When enough is enough

I have lived with a father who drank a lot.  He would come home from work and have his first martini and a paper.  His drinking became to a funny drunk, to awful. My dad was a causal drinker.  He would have several drinks at parties, he would go out with the soft ball work team and have a few drinks.  I think he drank to get away from the stress.  He had a lot of stress at work.  The drinking became more of a habit from the time I was about ten years old and up until I left for college.   I would tell my mom that dad had his 3 martini and if he wanted to keep him happy, don't pick a fight.  Mom didn't listen, try to talk about things, their money situation, the children, etc.  My parents would end up fighting and yelling.  I would retreive to my bedroom and try to do my homework. 

 

Today, my father is living on his own raising two teenage girls from his second marriage.
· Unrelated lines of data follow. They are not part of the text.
-- ==== Sys2Proof/Machine/ExecAssistReply.lean ====
section
/-! DEFINITION. ExecAssistReply: the meanings of the commands of this family, one definition each, over the operations of AssistReply. -/

namespace Sys2Proof.Machine

/-- ASSIST_REPLY (R55). -/
def execAssistReply (p : Nat) (asn : Nat) (hv : HostView) (s : State) : Host.Outcome State Fault Refusal :=
  runQuiet (Instr.wellFormed (.assistReply p asn hv)) (fun d => (d.see hv).start p asn 0x98 Dev.assistReply) s

/-- ASSIST_DEADLINE (R53). -/
def execAssistDeadline (part : Nat) (tag : Nat) (s : State) : Host.Outcome State Fault Refusal :=
  runQuiet (Instr.wellFormed (.assistDeadline part tag)) (fun d => d.assistTimeout part tag) s

end Sys2Proof.Machine
end

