-- ==== Sys2Proof/Machine/ExecThermal.lean ====
section
/-! DEFINITION. ExecThermal: the meanings of the commands of this family, one definition each, over the operations of Thermal. -/

namespace Sys2Proof.Machine

/-- TJ_FAIL (R388). -/
def execTjFail (f : Nat) (v : Nat) (s : State) : Host.Outcome State Fault Refusal :=
  runCmd (Instr.wellFormed (.tjFail f v)) (fun d => d.tjFailWrite f v) s

/-- SENSOR_SAMPLE (R386). -/
def execSensorSample (raw : List (Option Int)) (s : State) : Host.Outcome State Fault Refusal :=
  runCmd (Instr.wellFormed (.sensorSample raw)) (fun d => d.sensorSample raw) s

/-- THROTTLE_STEP (R391). -/
def execThrottleStep (g : Nat) (s : State) : Host.Outcome State Fault Refusal :=
  runCmd (Instr.wellFormed (.throttleStep g)) (fun d => d.throttleStep g) s

/-- SHED_STEP (R392). -/
def execShedStep (s : State) : Host.Outcome State Fault Refusal :=
  runCmd (Instr.wellFormed (.shedStep)) (fun d => d.shedStep) s

end Sys2Proof.Machine
end

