/-- The first acknowledged AVS command makes AVS_MV the fused target; a later one within 5 mV is taken when
acknowledged and otherwise sets AVS_FAIL with a FAULT event; an acknowledged retry clears AVS_FAIL. A TAP
instruction loads, and a restricted one outside PERST_N falls back to BYPASS. Beside its values each such clause
says what stays as it was: the registers of all other pages and the other parts of the device, but for what
events, interrupts and ledger records reach where it says Framed. -/
def Obligations.CoreVoltage : Prop :=
  (∀ (s : State) (mv : Nat), 650 ≤ mv → mv ≤ 800 → s.dev.stopped = false → s.dev.brd.avsAcked = false →
    s.dev.brd.stage = 0 →
    ∃ t, exec (.avsCommand mv true) s = .next t ∧ Still [Pg.SYS] { s.dev with brd := t.dev.brd } t.dev ∧
    t.dev.brd.avsAcked = true ∧ t.dev.rd Pg.SYS Reg.SYS.AVS_MV = mv ∧ t.dev.rd Pg.SYS Reg.SYS.AVS_FAIL = 0 ∧
    t.dev.brd.stage = 0) ∧
  (∀ (s : State) (mv : Nat), 650 ≤ mv → mv ≤ 800 → s.dev.stopped = false → s.dev.brd.avsAcked = true →
    s.dev.on Pg.SYS Reg.SYS.AVS_FAIL = false → s.dev.rd Pg.SYS Reg.SYS.AVS_MV ≤ mv + 5 →
    mv ≤ s.dev.rd Pg.SYS Reg.SYS.AVS_MV + 5 →
    ∃ t, exec (.avsCommand mv true) s = .next t ∧ Framed [] { s.dev with brd := t.dev.brd } t.dev ∧ t.dev.rd Pg.SYS
    Reg.SYS.AVS_MV = mv ∧ t.dev.rd Pg.SYS Reg.SYS.AVS_FAIL = 0) ∧
  (∀ (s : State) (mv : Nat), 650 ≤ mv → mv ≤ 800 → s.dev.stopped = false → s.dev.brd.avsAcked = true →
    s.dev.on Pg.SYS Reg.SYS.AVS_FAIL = false → s.dev.rd Pg.SYS Reg.SYS.AVS_MV ≤ mv + 5 →
    mv ≤ s.dev.rd Pg.SYS Reg.SYS.AVS_MV + 5 →
    exec (.avsCommand mv false) s = .next (s.withDev ((s.dev.wr Pg.SYS Reg.SYS.AVS_FAIL 1).event 0 Pg.SYS FAULT
    0x090F))) ∧
  (∀ (s : State) (mv : Nat), s.dev.stopped = false → s.dev.brd.stage ≠ 7 → s.dev.on Pg.SYS Reg.SYS.AVS_FAIL = true →
    ∃ t, exec (.avsRetry mv true) s = .next t ∧ Still [Pg.SYS] { s.dev with brd := t.dev.brd } t.dev ∧ t.dev.rd
    Pg.SYS Reg.SYS.AVS_FAIL = 0 ∧ t.dev.rd Pg.SYS Reg.SYS.AVS_MV = s.dev.rd Pg.SYS Reg.SYS.AVS_MV) ∧
  (∀ (s : State) (k : Nat), k < 8 → s.dev.stopped = false → (k < 3 ∨ s.dev.brd.perst = true) →
    exec (.jtagInstruction k) s = .next (s.withDev
    ({ s.dev with reply := [if s.dev.brd.jtagFell then 5 else 1], brd := { s.dev.brd with jtag := k, jtagFell := false } }))) ∧
  (∀ (s : State) (k : Nat), 3 ≤ k → k < 8 → s.dev.stopped = false → s.dev.brd.perst = false →
    exec (.jtagInstruction k) s = .next (s.withDev
    ({ s.dev with reply := [if s.dev.brd.jtagFell then 5 else 1], brd := { s.dev.brd with jtag := 0, jtagFell := true } })))

/-- A write that R48 allows to a register with no row of its own writes its DW field by field and may signal the
page interrupt; SCRATCH reads back as written; a denied write is ignored and raises ACCESS_DENIED with page, BAR
and offset; INT_SET sets INT_STAT bits; SCU.LOCK sets; BARRIER changes nothing (each row stands for the instant
its write takes effect, the model's choice of log entry 2). Beside its values each such clause says what stays as
it was: the registers of all other pages and the other parts of the device, but for what events, interrupts and
ledger records reach where it says Framed. -/
def Obligations.RegisterWrites : Prop :=
  (∀ (s : State) (f pg o v : Nat), f < 64 → pg < 256 → o < 4096 → v < 2 ^ 32 → ownRow pg o = false →
    (Pg.family pg).1 ≠ 0x53 → pg ≠ Pg.THM → Taken s.dev f pg o = true →
    exec (.registerWrite f pg o v) s = .next (s.withDev (if o ∈ [0x018, 0x01C, 0x020, 0x028] then s.dev.watch pg fun
    y => y.plainWrite f pg o v else s.dev.plainWrite f pg o v))) ∧
  (∀ (s : State) (f v : Nat), f < 64 → v < 2 ^ 32 → Taken s.dev f Pg.GPI 0x03C = true →
    ∃ t, exec (.registerWrite f Pg.GPI 0x03C v) s = .next t ∧ Framed [Pg.GPI] s.dev t.dev ∧ t.dev.rd Pg.GPI
    Reg.HDR.SCRATCH = v) ∧
  (∀ (s : State) (f pg o v : Nat), f < 64 → pg < 256 → o < 4096 → v < 2 ^ 32 → ownRow pg o = false →
    (Pg.family pg).1 ≠ 0x53 → s.dev.stopped = false → o % 4 = 0 → s.dev.hasFn f = true → Pg.isPage pg = true →
    s.dev.running = true → s.dev.allAwake = true → s.dev.mayAccess f pg o true = false →
    exec (.registerWrite f pg o v) s = .next (s.withDev (s.dev.event f pg WARN 0x0101 (leBytes 1 0 ++ zeros 3 ++
    leBytes 4 o)))) ∧
  (∀ (s : State) (f pg o v : Nat), f < 64 → pg < 256 → o < 4096 → v < 2 ^ 32 → (Pg.family pg).1 ≠ 0x53 → o % 4 ≠ 0 →
    ownRow pg o = false → s.dev.stopped = false →
    exec (.registerWrite f pg o v) s = .next (s.withDev (s.dev.emit (.unsupported f)))) ∧
  (∀ (s : State) (f pg v : Nat), f < 64 → pg < 256 → v < 2 ^ 32 → Taken s.dev f pg 0x020 = true →
    exec (.intSet f pg v) s = .next (s.withDev (s.dev.watch pg fun y => y.wr pg Reg.HDR.INT_STAT (y.rd pg
    Reg.HDR.INT_STAT ||| v % 2 ^ 31)))) ∧
  (∀ (s : State) (f v : Nat), f < 64 → v < 2 ^ 32 → Taken s.dev f Pg.SCU Reg.SCU.LOCK.off = true →
    bitAt v 0 = true →
    ∃ t, exec (.lock f v) s = .next t ∧ Framed [Pg.SCU] s.dev t.dev ∧ t.dev.rd Pg.SCU Reg.SCU.LOCK = 1) ∧
  (∀ (s : State) (f v : Nat), f < 64 → v < 2 ^ 32 → Taken s.dev f Pg.THM 0x10C = true →
    s.dev.on Pg.SCU Reg.SCU.LOCK = true →
    ∃ t, exec (.registerWrite f Pg.THM 0x10C v) s = .next t ∧ Framed [Pg.THM] s.dev t.dev ∧ t.dev.rd Pg.THM
    Reg.THM.TRIP_RATE = s.dev.rd Pg.THM Reg.THM.TRIP_RATE) ∧
  (∀ (s : State) (f : Nat), f < 64 → Taken s.dev f Pg.SYS 0x140 = true →
    exec (.barrier f) s = .next (s.withDev (s.dev)))

/-- A read of the low DW of a pair answers it and latches the high DW for the function; the next read of a latched
DW answers the latched value and lets it go; a read of RC fields answers them and starts them again; FENCE answers
PAGE_ID to any function; NOW_NS low latches the high half and the fraction; a denied read answers 0. Beside its
values each such clause says what stays as it was: the registers of all other pages and the other parts of the
device, but for what events, interrupts and ledger records reach where it says Framed. -/
def Obligations.RegisterReads : Prop :=
  (∀ (s : State) (f pg o : Nat), f < 64 → pg < 256 → o < 4096 → Readable s.dev f pg o = true → pg ≠ Pg.UAR →
    latchesWith pg o = [o + 4] → Assoc.find s.dev.latched (halfKey f pg o) = none →
    (Pg.inDw pg o).all (fun e => (fieldIn (measured pg) e.1).isNone) = true →
    ∃ t, exec (.lowDwRead f pg o) s = .next t ∧ Still [pg]
    { s.dev with latched := t.dev.latched, reply := t.dev.reply } t.dev ∧ t.dev.reply = [s.dev.dw pg o] ∧ Assoc.find
    t.dev.latched (halfKey f pg (o + 4)) = some (s.dev.dw pg (o + 4))) ∧
  (∀ (s : State) (f pg o v : Nat), f < 64 → pg < 256 → o < 4096 → Readable s.dev f pg o = true →
    Assoc.find s.dev.latched (halfKey f pg o) = some v →
    exec (.lowDwRead f pg o) s = .next (s.withDev
    ({ s.dev with latched := Assoc.del s.dev.latched (halfKey f pg o), reply := [v] }))) ∧
  (∀ (s : State) (f pg o : Nat), f < 64 → pg < 256 → o < 4096 → o % 4 = 0 → s.dev.stopped = false →
    s.dev.hasFn f = true → Pg.isPage pg = true → s.dev.running = true → s.dev.allAwake = true →
    s.dev.mayAccess f pg o false = false →
    exec (.lowDwRead f pg o) s = .next (s.withDev ({ s.dev with reply := [0] }))) ∧
  (∀ (s : State) (f pg o : Nat), f < 64 → pg < 256 → o < 4096 → Readable s.dev f pg o = true → pg ≠ Pg.UAR →
    latchesWith pg o = [] → Assoc.find s.dev.latched (halfKey f pg o) = none →
    (Pg.inDw pg o).all (fun e => (fieldIn (measured pg) e.1).isNone) = true →
    exec (.rcRead f pg o) s = .next (s.withDev ({ s.dev.clearRead pg o with reply := [s.dev.dw pg o] }))) ∧
  (∀ (s : State) (f : Nat), f < 64 → Readable s.dev f Pg.TMB 0x130 = true →
    Assoc.find s.dev.latched (halfKey f Pg.TMB 0x130) = none →
    ∃ t, exec (.rcRead f Pg.TMB 0x130) s = .next t ∧ Still [Pg.TMB] { s.dev with reply := t.dev.reply } t.dev ∧
    t.dev.reply = [s.dev.dw Pg.TMB 0x130] ∧ t.dev.rd Pg.TMB Reg.TMB.STEP_CNT = 0 ∧ t.dev.rd Pg.TMB
    Reg.TMB.REFUSED_CNT = 0) ∧
  (∀ (s : State) (f pg : Nat), f < 64 → pg < 256 → s.dev.stopped = false → s.dev.hasFn f = true →
    Pg.isPage pg = true → s.dev.running = true → s.dev.allAwake = true →
    Assoc.find s.dev.latched (halfKey f pg 0x038) = none →
    exec (.fenceRead f pg) s = .next (s.withDev ({ s.dev with reply := [Pg.pageId pg] }))) ∧
  (∀ (s : State) (f : Nat), f < 64 → Readable s.dev f Pg.TMB 0x100 = true →
    Assoc.find s.dev.latched (halfKey f Pg.TMB 0x100) = none →
    ∃ t, exec (.nowNsRead f) s = .next t ∧ Still [Pg.TMB]
    { s.dev with latched := t.dev.latched, reply := t.dev.reply } t.dev ∧ t.dev.reply = [s.dev.ns % 2 ^ 32] ∧
    Assoc.find t.dev.latched (halfKey f Pg.TMB 0x104) = some (s.dev.ns / 2 ^ 32 % 2 ^ 32) ∧ Assoc.find t.dev.latched
    (halfKey f Pg.TMB 0x108) = some (s.dev.now % 2 ^ 32))

/-- A write of PAGE_CTRL sets EN of any page but a Section subpage or a scan-out engine, whose EN is refused with
ERR_STAT bit 0 when its route is taken; MODE enters and leaves host-assisted mode on a page that offers it;
SOFT_RST makes the page reset, and once it has drained STATE is left and INT_STAT is cleared while SCRATCH is
kept. Beside its values each such clause says what stays as it was: the registers of all other pages and the other
parts of the device, but for what events, interrupts and ledger records reach where it says Framed. -/
def Obligations.PageControl : Prop :=
  (∀ (s : State) (f pg v : Nat), f < 64 → pg < 256 → v < 2 ^ 32 → Taken s.dev f pg 0x010 = true →
    ((Pg.family pg).1 ∉ [0x72, 0x84, 0x90, 0x91, 0x92, 0xB2, 0xB3] ∨ s.dev.on pg Reg.HDR.EN = true ∨ bits v 0 1 = 0)
    → ((Pg.family pg).1 < 0x31 ∨ 0x3B < (Pg.family pg).1) → (Pg.family pg).1 ≠ 0x70 → s.dev.assisted pg = false →
    ∃ t, exec (.pageCtrlEn f pg v) s = .next t ∧ Framed [pg] s.dev t.dev ∧ t.dev.rd pg Reg.HDR.EN = bits v 0 1) ∧
  (∀ (s : State) (f n v sub tag : Nat) (b : List Byte), f < 64 → n < 2 → v < 2 ^ 32 →
    Taken s.dev f (Pg.PTP n) 0x010 = true → bitAt v 0 = true → s.dev.on (Pg.PTP n) Reg.HDR.EN = false →
    (s.dev.port n).held = some b → (s.dev.port n).tx = some (sub, tag, 0) →
    ∃ t, exec (.pageCtrlEn f (Pg.PTP n) v) s = .next t ∧ Still [Pg.PTP n]
    { s.dev with tim := t.dev.tim, outs := t.dev.outs } t.dev ∧ t.dev.on (Pg.PTP n) Reg.HDR.EN = true ∧ t.dev.port n
    = { s.dev.port n with held := none, tx := some (sub, tag, (s.dev.port n).time) } ∧ t.dev.outs = .ptp n sub
    (withFcs b) :: s.dev.outs) ∧
  (∀ (s : State) (f n v : Nat), f < 64 → n < 2 → v < 2 ^ 32 → Taken s.dev f (Pg.I2C n) 0x010 = true →
    bitAt v 0 = true → s.dev.on (Pg.I2C n) Reg.HDR.EN = false →
    ∃ t, exec (.pageCtrlEn f (Pg.I2C n) v) s = .next t ∧ Still [Pg.I2C n]
    { s.dev with brd := t.dev.brd, outs := t.dev.outs } t.dev ∧ t.dev.on (Pg.I2C n) Reg.HDR.EN = true ∧ t.dev.brd =
    { s.dev.brd with i2cHeld := s.dev.brd.i2cHeld.filter (· ≠ n) }) ∧
  (∀ (s : State) (f v : Nat), f < 64 → v < 2 ^ 32 → Taken s.dev f Pg.UAR 0x010 = true → bitAt v 0 = true →
    s.dev.on Pg.UAR Reg.HDR.EN = false →
    ∃ t, exec (.pageCtrlEn f Pg.UAR v) s = .next t ∧ Still [Pg.UAR] { s.dev with brd := t.dev.brd } t.dev ∧ t.dev.on
    Pg.UAR Reg.HDR.EN = true ∧ t.dev.brd = { s.dev.brd with uartHeld := 0 }) ∧
  (∀ (s : State) (f c v : Nat), f < 64 → c < 16 → v < 2 ^ 32 → Taken s.dev f Pg.TMB 0x010 = true →
    bitAt v 0 = true → s.dev.on Pg.TMB Reg.HDR.EN = false → s.dev.on Pg.TMB Reg.TMB.C_EN c = true →
    ∃ t, exec (.pageCtrlEn f Pg.TMB v) s = .next t ∧ Framed [Pg.TMB]
    { s.dev with tim := t.dev.tim, cap := t.dev.cap } t.dev ∧ t.dev.on Pg.TMB Reg.HDR.EN = true ∧ (t.dev.cad
    c).running = true ∧ t.dev.rd Pg.TMB Reg.TMB.C_EN c = 1) ∧
  (∀ (s : State) (f pg v : Nat), f < 64 → pg < 256 → v < 2 ^ 32 → Taken s.dev f pg 0x010 = true →
    0x31 ≤ (Pg.family pg).1 → (Pg.family pg).1 ≤ 0x3B → s.dev.assisted pg = false →
    ∃ t, exec (.pageCtrlEn f pg v) s = .next t ∧ Framed [pg] s.dev t.dev ∧ t.dev.rd pg Reg.HDR.EN = s.dev.rd pg
    Reg.HDR.EN) ∧
  (∀ (s : State) (f n v : Nat), f < 64 → n < 16 → v < 2 ^ 32 → Taken s.dev f (Pg.DSP n) 0x010 = true →
    bitAt v 0 = true → s.dev.on (Pg.DSP n) Reg.HDR.EN = false → s.dev.dspMayEnable n = false →
    ∃ t, exec (.pageCtrlEn f (Pg.DSP n) v) s = .next t ∧ Framed [Pg.DSP n] s.dev t.dev ∧ t.dev.on (Pg.DSP n)
    Reg.HDR.EN = false ∧ t.dev.rd (Pg.DSP n) Reg.HDR.SHADOW_EN = s.dev.rd (Pg.DSP n) Reg.HDR.SHADOW_EN ∧ t.dev.rd
    (Pg.DSP n) Reg.HDR.VIEW = s.dev.rd (Pg.DSP n) Reg.HDR.VIEW ∧ t.dev.rd (Pg.DSP n) Reg.HDR.STATE = s.dev.rd
    (Pg.DSP n) Reg.HDR.STATE ∧ bitAt (t.dev.rd (Pg.DSP n) Reg.HDR.ERR_STAT) 0 = true) ∧
  (∀ (s : State) (f pg v : Nat), f < 64 → pg < 256 → v < 2 ^ 32 → Taken s.dev f pg 0x010 = true →
    ((Pg.family pg).1 ∉ [0x72, 0x84, 0x90, 0x91, 0x92, 0xB2, 0xB3] ∨ s.dev.on pg Reg.HDR.EN = true ∨ bits v 0 1 = 0)
    → Pg.assistCap pg = true → bits v 1 2 = 1 →
    ∃ t, exec (.pageCtrlMode f pg v) s = .next t ∧ Framed [pg] s.dev t.dev ∧ t.dev.rd pg Reg.HDR.MODE = 1) ∧
  (∀ (s : State) (f pg v : Nat), f < 64 → pg < 256 → v < 2 ^ 32 → Taken s.dev f pg 0x010 = true →
    ((Pg.family pg).1 ∉ [0x72, 0x84, 0x90, 0x91, 0x92, 0xB2, 0xB3] ∨ s.dev.on pg Reg.HDR.EN = true ∨ bits v 0 1 = 0)
    → Pg.assistCap pg = true → bits v 1 2 = 0 → s.dev.pip.assists.all (fun a => a.page ≠ pg) = true →
    ∃ t, exec (.pageCtrlMode f pg v) s = .next t ∧ Framed [pg] s.dev t.dev ∧ t.dev.rd pg Reg.HDR.MODE = 0) ∧
  (∀ (s : State) (f pg v : Nat), f < 64 → pg < 256 → v < 2 ^ 32 → Taken s.dev f pg 0x010 = true →
    ((Pg.family pg).1 ∉ [0x72, 0x84, 0x90, 0x91, 0x92, 0xB2, 0xB3] ∨ s.dev.on pg Reg.HDR.EN = true ∨ bits v 0 1 = 0)
    → bitAt v 8 = true → s.dev.rd pg Reg.HDR.STATE = 0 → s.dev.assisted pg = false → (Pg.family pg).1 ≠ 0x70 →
    ∃ t, exec (.softRst f pg v) s = .next t ∧ Framed [pg] s.dev t.dev ∧ t.dev.rd pg Reg.HDR.STATE = 3) ∧
  (∀ (s : State) (pg : Nat), pg < 256 → s.dev.stopped = false → s.dev.rd pg Reg.HDR.STATE = 3 →
    s.dev.busy pg = false → (Pg.family pg).1 ∉ [0x84, 0xB3] →
    ∃ t, exec (.pageDrained pg) s = .next t ∧ Framed [pg] s.dev t.dev ∧ t.dev.rd pg Reg.HDR.STATE = 0) ∧
  (∀ (s : State) (n : Nat), n < 2 → s.dev.stopped = false → s.dev.rd (Pg.PTP n) Reg.HDR.STATE = 3 →
    (s.dev.port n).tx = none →
    ∃ t, exec (.pageDrained (Pg.PTP n)) s = .next t ∧ Still [Pg.PTP n] { s.dev with tim := t.dev.tim } t.dev ∧
    t.dev.rd (Pg.PTP n) Reg.HDR.STATE = 0 ∧ t.dev.port n = { s.dev.port n with rx := [], ts := [] }) ∧
  (∀ (s : State), s.dev.stopped = false → s.dev.rd Pg.UAR Reg.HDR.STATE = 3 → s.dev.brd.uartTx = [] →
    ∃ t, exec (.pageDrained Pg.UAR) s = .next t ∧ Still [Pg.UAR] { s.dev with brd := t.dev.brd } t.dev ∧ t.dev.rd
    Pg.UAR Reg.HDR.STATE = 0 ∧ t.dev.brd = { s.dev.brd with uartRx := [] }) ∧
  (∀ (s : State), s.dev.stopped = false → s.dev.rd Pg.GPI Reg.HDR.STATE = 3 →
    ∃ t, exec (.pageDrained Pg.GPI) s = .next t ∧ Framed [Pg.GPI] s.dev t.dev ∧ t.dev.rd Pg.GPI Reg.HDR.INT_STAT = 0
    ∧ t.dev.rd Pg.GPI Reg.HDR.SCRATCH = s.dev.rd Pg.GPI Reg.HDR.SCRATCH ∧ t.dev.rd Pg.GPI Reg.GPI.IN = s.dev.rd
    Pg.GPI Reg.GPI.IN)
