@[simp] theorem see_assignOver (d : Dev) (hv : HostView) (p k o n : Nat) :
    (d.see hv).assignOver p k o n = d.assignOver p k o n := see_same (·.assignOver p k o n) (fun _ _ _ _ => rfl) d hv

@[simp] theorem see_cmdsOf (d : Dev) (hv : HostView) (p : PartId) : (d.see hv).cmdsOf p = d.cmdsOf p :=
  see_same (·.cmdsOf p) (fun _ _ _ _ => rfl) d hv

@[simp] theorem see_permitted (d : Dev) (hv : HostView) (g : Nat) : (d.see hv).permitted g = d.permitted g :=
  see_same (·.permitted g) (fun _ _ _ _ => rfl) d hv

@[simp] theorem see_rd (d : Dev) (hv : HostView) (pg : Page) (F : Fld) (i j : Nat) : (d.see hv).rd pg F i j = d.rd pg F i j :=
  see_same (·.rd pg F i j) (fun _ _ _ _ => rfl) d hv

/-! ### Partitions (R300, R335) -/

section Admin

variable {s : State} {p asn : Nat} {hv : HostView} {c : Cmd}

/-- R300: a PARTITION_CONFIG that its checks accept sets ENABLE. -/
theorem partitionConfig_enables (hp : p < 128) (h : Starts (s.dev.see hv) p asn 0x0A c = true) (hkey : pcKey c = false)
    (hreset : pcReset c = false) (hvalid : s.dev.pcValid c = true) :
    ∃ t, exec (.partitionConfig p asn hv) s = .next t ∧ (t.dev.part (pcPart c)).enable = decide (sf c.entry 8 0 1 = 1) := by
  refine ⟨_, runQuiet_starts Dev.partitionConfig (decide_eq_true hp) h, ?_⟩
  simp only [withDev_dev, Dev.partitionConfig, hkey, hreset, see_pcValid, hvalid, Bool.false_eq_true, or_self, if_false, if_true,
    Dev.pcApply]
  exact (succeed_enableKept _ _ _ _ _).trans (setEnable_spec _ _ _).2

/-- R335: with RESET the partition is reset, which is counted. -/
theorem partitionReset_counted (hp : p < 128) (h : Starts (s.dev.see hv) p asn 0x0A c = true) (hkey : pcKey c = false)
    (hreset : pcReset c = true) (hvalid : s.dev.pcValid c = true) (hassists : s.dev.pip.assists = []) :
    ∃ t, exec (.partitionReset p asn hv) s = .next t ∧ t.dev.rd Pg.RST Reg.RST.PART_RESET_CNT =
      (s.dev.rd Pg.RST Reg.RST.PART_RESET_CNT + 1) % 2 ^ Reg.RST.PART_RESET_CNT.width := by
  have hother : pcPart c ≠ 0 := fun h0 => by simp [Dev.pcValid, h0] at hvalid
  refine ⟨_, runQuiet_starts Dev.partitionResetCmd (decide_eq_true hp) h, ?_⟩
  simp only [withDev_dev, Dev.partitionResetCmd, hkey, hreset, see_pcValid, hvalid, Bool.false_eq_true, Bool.not_true, or_self,
    if_false, if_true, Dev.pcApply]
  rw [(succeed_framed _ _ _ _).rd_eq (by decide) (by decide)]
  refine (partitionReset_counts 1 _ hother ?_).trans ?_
  · rw [(setEnable_spec _ _ _).1.pip, (updPart_framed _ _ _).pip, see_pip, hassists]
  · rw [(setEnable_spec _ _ _).1.rd_eq (by decide) (by decide), (updPart_framed _ _ _).rd_eq (by decide) (by decide), see_rd]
His second wife recently passed away, December 2007. 

 

I do know that my father continues to drink his martinis and I told my half sisters that at times he may retreat to his study, watch the game and have a few drinks. 

 

I told them that I had a few rules of my own when it comes to drinking. 

 

One was if I was going out to drink, I would have a designated driver.  If I couldn't find a ride, I would take a taxi cab home.  I would leave my car keys at home, so that I would not be tempted to drive behind the wheel.

 

Two, as I got older, I found that I had more control drinking in my own home than throwing up at some bar in front of my friends. 

 

Three, if I'm home, my own bathroom and bed are right there too.

 

Four, I always follow this rule, if I'm at a party, I'd ask the host/hostess where could I keep my car keys.  There would be an ashtray.  Everyone attended the party knew that if you were going to have too much, to put the car keys in the ashtray.  The coffee went on at 11:00 pm.  People were encouraged to sleep on the couch downstairs.  Only one time the host had to take the keys away from someone, because they insisted on driving home and the host knew that he had too much to drink.  These are my real friends, the friends that I work with at the road races.  Yes, we all like to drink hard on Friday and Saturday nights.  Later we found out that trying to work Flagging and Communications, at 8:00 am the next morning was not an easy task espeically if you had too much to drink the night before. 

 

Five, meaning, I limit my self to no more than 3 drinks!!  When I finished my 3rd drink, I begin to drink water to rehydrate. 

 

Six, it's more fun to drink on the weekend.  NOT fun during the week night, when you have to be at work by 7:00 am.  Unfourtnately my coworker has some drinks during the work week.  She ends up calling in sick. 

 

As a teenager, I drank with my friends, but I found out that it was not fun to be around of friends that made a total fool of themselves.  I think as you age, you become wiser and learn from your mistakes. 

 

I know when a person or you've become an alcoholic is when you lost your job, your family, having fights with the people you love, not paying the bills and wanting that 1st drink right when you wake up in the morning.  I know when you've become an alcoholic is when you cant' face the pain and the frustrations in your life and you feel that you have to escape from it  all. 

 

The best way to release stress is to do some aerobic excersise.  Write things down, keep a journal, talk to a close friend, relative or someone you can trust.  Get support from your church group.  The difficult part is admitting that you have a drinking problem.  I think once you acknowledge this, you're half way there to recovery.  I support those who continue to go to AA or talk to close friends. 

 

My friends at my race car parties have stopped drinking, due to health reasons.  They made sure that they always had a cup of water or a soft drink.  Some of them went cold turkey and stopped drinking.

 

People drink for a lot of reasons, and as long as you do it safely and no one gets hurt, I feel no more 3 drinks every now and then is okay.  Just drink responble.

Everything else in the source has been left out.